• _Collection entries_
==========

-- ==== Sys2Proof/Proofs/PowerOn.lean ====
section
namespace Sys2Proof.Machine

/-! What power-on reset leaves, the power-on clearance, and the invariants at reset. -/

/-- The part after the first grant of the power-on clearance. -/
def powerOnStarted : State :=
  settle (firstClearance .opened
    { decideGrant State.reset .console with consoleQueue := [.clearance true] })

/-- The part after the second grant of the power-on clearance, which is its last. -/
def powerOnDone : State := settle (laterClearance (decideGrant powerOnStarted .console))

theorem exec_powerOnClearance_reset :
    exec .powerOnClearance State.reset = .next powerOnStarted := by
  have hw : winner State.reset = some .console := by decide +kernel
  show Host.Outcome.next (if winner State.reset = some .console then _ else _) = _
  rw [if_pos hw]
  rfl

theorem exec_classClearanceGrant_powerOnStarted :
    exec .classClearanceGrant powerOnStarted = .next powerOnDone := by
  have hw : winner powerOnStarted = some .console ∧ clearanceRuns powerOnStarted := by decide +kernel
  show Host.Outcome.next (if winner powerOnStarted = some .console ∧ clearanceRuns powerOnStarted then _ else _) = _
  rw [if_pos hw]
  rfl

/-- Settles O4: the two grants, run from the power-on state. -/
theorem powerOnClearanceReachesRevisionOne : Obligations.PowerOnClearanceReachesRevisionOne := by
  unfold Obligations.PowerOnClearanceReachesRevisionOne
  refine ⟨powerOnStarted, powerOnDone, exec_powerOnClearance_reset, ?_,
    exec_classClearanceGrant_powerOnStarted, ?_⟩ <;> decide +kernel

theorem FreeList.toList_unused : ({} : FreeList).toList = List.finRange 4096 := by
  unfold FreeList.toList
  rw [List.append_nil]
  exact List.filter_eq_self.mpr fun i _ => decide_eq_true (Nat.zero_le i.val)

theorem FreeList.size_unused : ({} : FreeList).size = 4096 := by
  simp [FreeList.size, Config.records]

theorem FreeStack.size_unused : ({} : FreeStack).size = 8192 := by
  simp [FreeStack.size, Config.blocks]

theorem FreeStack.toList_unused : ({} : FreeStack).toList = List.finRange 8192 := by
  unfold FreeStack.toList
  rw [List.nil_append]
  exact List.filter_eq_self.mpr fun i _ => decide_eq_true (Nat.zero_le i.val)

theorem seat_reset (n : SeatNo) : State.reset.seat n = Seat.powerOn n.val := by
  simp [State.reset, State.seat]

/-- The state, rights and quota that a port's seats have at power-on (R56). -/
theorem seat_powerOn_port (n : SeatNo) :
    match portOf n with
    | .board => (Seat.powerOn n.val).state = .admitted ∧
        (Seat.powerOn n.val).rights = ⟨0b0110#4, .any⟩ ∧ (Seat.powerOn n.val).quota = 8192
    | .tablet => (Seat.powerOn n.val).state = .vacant ∧
        (Seat.powerOn n.val).rights = ⟨0b0100#4, .own⟩ ∧ (Seat.powerOn n.val).quota = 256
    | .console => (Seat.powerOn n.val).state = .admitted ∧
        (Seat.powerOn n.val).rights = ⟨0b1111#4, .any⟩ ∧ (Seat.powerOn n.val).quota = 8192 := by
  unfold portOf Seat.powerOn
  by_cases hb : n.val < 4
  · simp [hb]
  · by_cases ht : n.val < 36 <;> simp [hb, ht]

/-- But for its state, rights and quota every seat is alike at power-on (R56). -/
theorem seat_powerOn_common (n : Nat) :
    Seat.powerOn n = { ({} : Seat) with
      state := (Seat.powerOn n).state, rights := (Seat.powerOn n).rights
      quota := (Seat.powerOn n).quota } := by
  unfold Seat.powerOn
  split <;> [skip; split] <;> rfl

/-- Settles O3: power-on reset leaves `State.reset`, read field by field. -/
theorem powerOnResetLeavesPowerOnValues : Obligations.PowerOnResetLeavesPowerOnValues := by
  intro s
  refine ⟨{ State.reset with pending := s.pending }, rfl, rfl, fun _ => rfl, fun _ _ => rfl, rfl,
    FreeList.toList_unused, FreeList.size_unused, FreeStack.toList_unused,
    FreeStack.size_unused, ?seats, ?rest⟩
  case seats =>
    intro n
    have hs : State.seat { State.reset with pending := s.pending } n = Seat.powerOn n.val := seat_reset n
    have hp := seat_powerOn_port n
    rw [hs, seat_powerOn_common]
    exact ⟨rfl, rfl, rfl, rfl, rfl, rfl, rfl, rfl, rfl, rfl, rfl, rfl, rfl, rfl, rfl, hp⟩
  case rest =>
    refine ⟨rfl, rfl, rfl, rfl, rfl, rfl, rfl, rfl, rfl, rfl, rfl, rfl, rfl, rfl, fun k => ?_, rfl, rfl, rfl,
      rfl, rfl, rfl, rfl, rfl, rfl, rfl, rfl, rfl, rfl, rfl, rfl⟩
    simp [State.reset]

theorem settingsInRange_reset : SettingsInRange State.reset := by
  refine ⟨fun n => ?_, by decide⟩
  have hp := seat_powerOn_port n
  have hq : (Seat.powerOn n.val).quota ≤ 8192 := by
    cases h : portOf n <;> (rw [h] at hp; simp [hp.2.2])
  dsimp only
  rw [seat_reset, seat_powerOn_common]
  simpa using hq

/-- No seat holds or has open anything at power-on. -/
theorem seat_reset_idle (n : SeatNo) :
    (State.reset.seat n).item = none ∧ (State.reset.seat n).blocksHeld = 0 ∧
      (State.reset.seat n).quotaReached = false ∧ (State.reset.seat n).undo = [] ∧
      (State.reset.seat n).handUp = false ∧ (State.reset.seat n).notices = 0 := by
  rw [seat_reset, seat_powerOn_common]
  exact ⟨rfl, rfl, rfl, rfl, rfl, rfl⟩

theorem poolAgrees_reset : PoolAgrees State.reset := by
  refine ⟨List.nodup_nil, fun b hb => ?_, FreeStack.size_unused, fun i => ⟨fun _ => rfl, fun h => absurd rfl h⟩⟩
  simp [chainBlocks, State.reset] at hb

theorem groupsAgree_reset : GroupsAgree State.reset :=
  ⟨List.nodup_nil, fun _ hg => (List.not_mem_nil hg).elim, fun _ hi => StrokeState.noConfusion hi, List.nodup_nil⟩

theorem inkAgrees_reset : InkAgrees State.reset := by
  refine ⟨fun i => rfl, poolAgrees_reset, ⟨fun _ n => (seat_reset_idle n).2.1, fun n h => ?_⟩,
    ⟨fun n h tag hk => ?_, fun _ n => (seat_reset_idle n).1, fun h => absurd rfl h⟩, groupsAgree_reset⟩
  · simp [(seat_reset_idle n).2.2.1] at h
  · simp [(seat_reset_idle n).1] at hk

theorem handsAgree_reset : HandsAgree State.reset := by
  have hh : ∀ n, (State.reset.seat n).handUp = false := fun n => (seat_reset_idle n).2.2.2.2.1
  refine ⟨List.nodup_nil, fun n => ?_, fun n h => ?_⟩
  · rw [hh]; exact ⟨fun h => (List.not_mem_nil h).elim, Bool.noConfusion⟩
  · rw [hh] at h; cases h

theorem noticesAgree_reset : NoticesAgree State.reset := by
  have hn : ∀ n, (State.reset.seat n).notices = 0 := fun n => (seat_reset_idle n).2.2.2.2.2
  refine ⟨List.nodup_nil, fun n => ?_, fun n h => absurd (hn n) h, fun n => ?_, fun b h => by cases h⟩
  · rw [hn]; exact ⟨fun h => (List.not_mem_nil h).elim, fun h => absurd rfl h⟩
  · rw [hn]; intro j k _ h; simp at h

theorem zListsAgree_reset : ZListsAgree State.reset :=
  ⟨fun _ _ => ⟨List.nodup_nil, fun _ h => (List.not_mem_nil h).elim⟩, fun _ hi => absurd rfl hi, List.nodup_nil,
    fun _ hi => (List.not_mem_nil hi).elim, fun _ _ => rfl⟩

/-- Settles O60: the store and the queues are empty, and no seat has anything open. -/
theorem resetMeetsTheInvariants : Obligations.ResetMeetsTheInvariants := by
  refine ⟨⟨rfl, rfl, rfl⟩, handsAgree_reset, noticesAgree_reset, fun n _ => (seat_reset_idle n).1, fun n => ?_,
    Nat.zero_le _, ⟨?_, ?_, ?_, ?_, ?_⟩, ⟨?_, ?_, ?_, ?_, ?_⟩, zListsAgree_reset, ⟨?_, ?_⟩,
    settingsInRange_reset, inkAgrees_reset⟩
  · rw [(seat_reset_idle n).2.2.2.1]; exact Nat.zero_le _
  all_goals decide +kernel

end Sys2Proof.Machine
end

==========

• _Directions_
From the start of the data to the line that holds "have hw : winner State.reset", retype each line exactly, with both ends included.

• _Task response_
-- ==== Sys2Proof/Proofs/PowerOn.lean ====
section
namespace Sys2Proof.Machine

/-! What power-on reset leaves, the power-on clearance, and the invariants at reset. -/

/-- The part after the first grant of the power-on clearance. -/
def powerOnStarted : State :=
  settle (firstClearance .opened
    { decideGrant State.reset .console with consoleQueue := [.clearance true] })

/-- The part after the second grant of the power-on clearance, which is its last. -/
def powerOnDone : State := settle (laterClearance (decideGrant powerOnStarted .console))

theorem exec_powerOnClearance_reset :
    exec .powerOnClearance State.reset = .next powerOnStarted := by
  have hw : winner State.reset = some .console := by decide +kernel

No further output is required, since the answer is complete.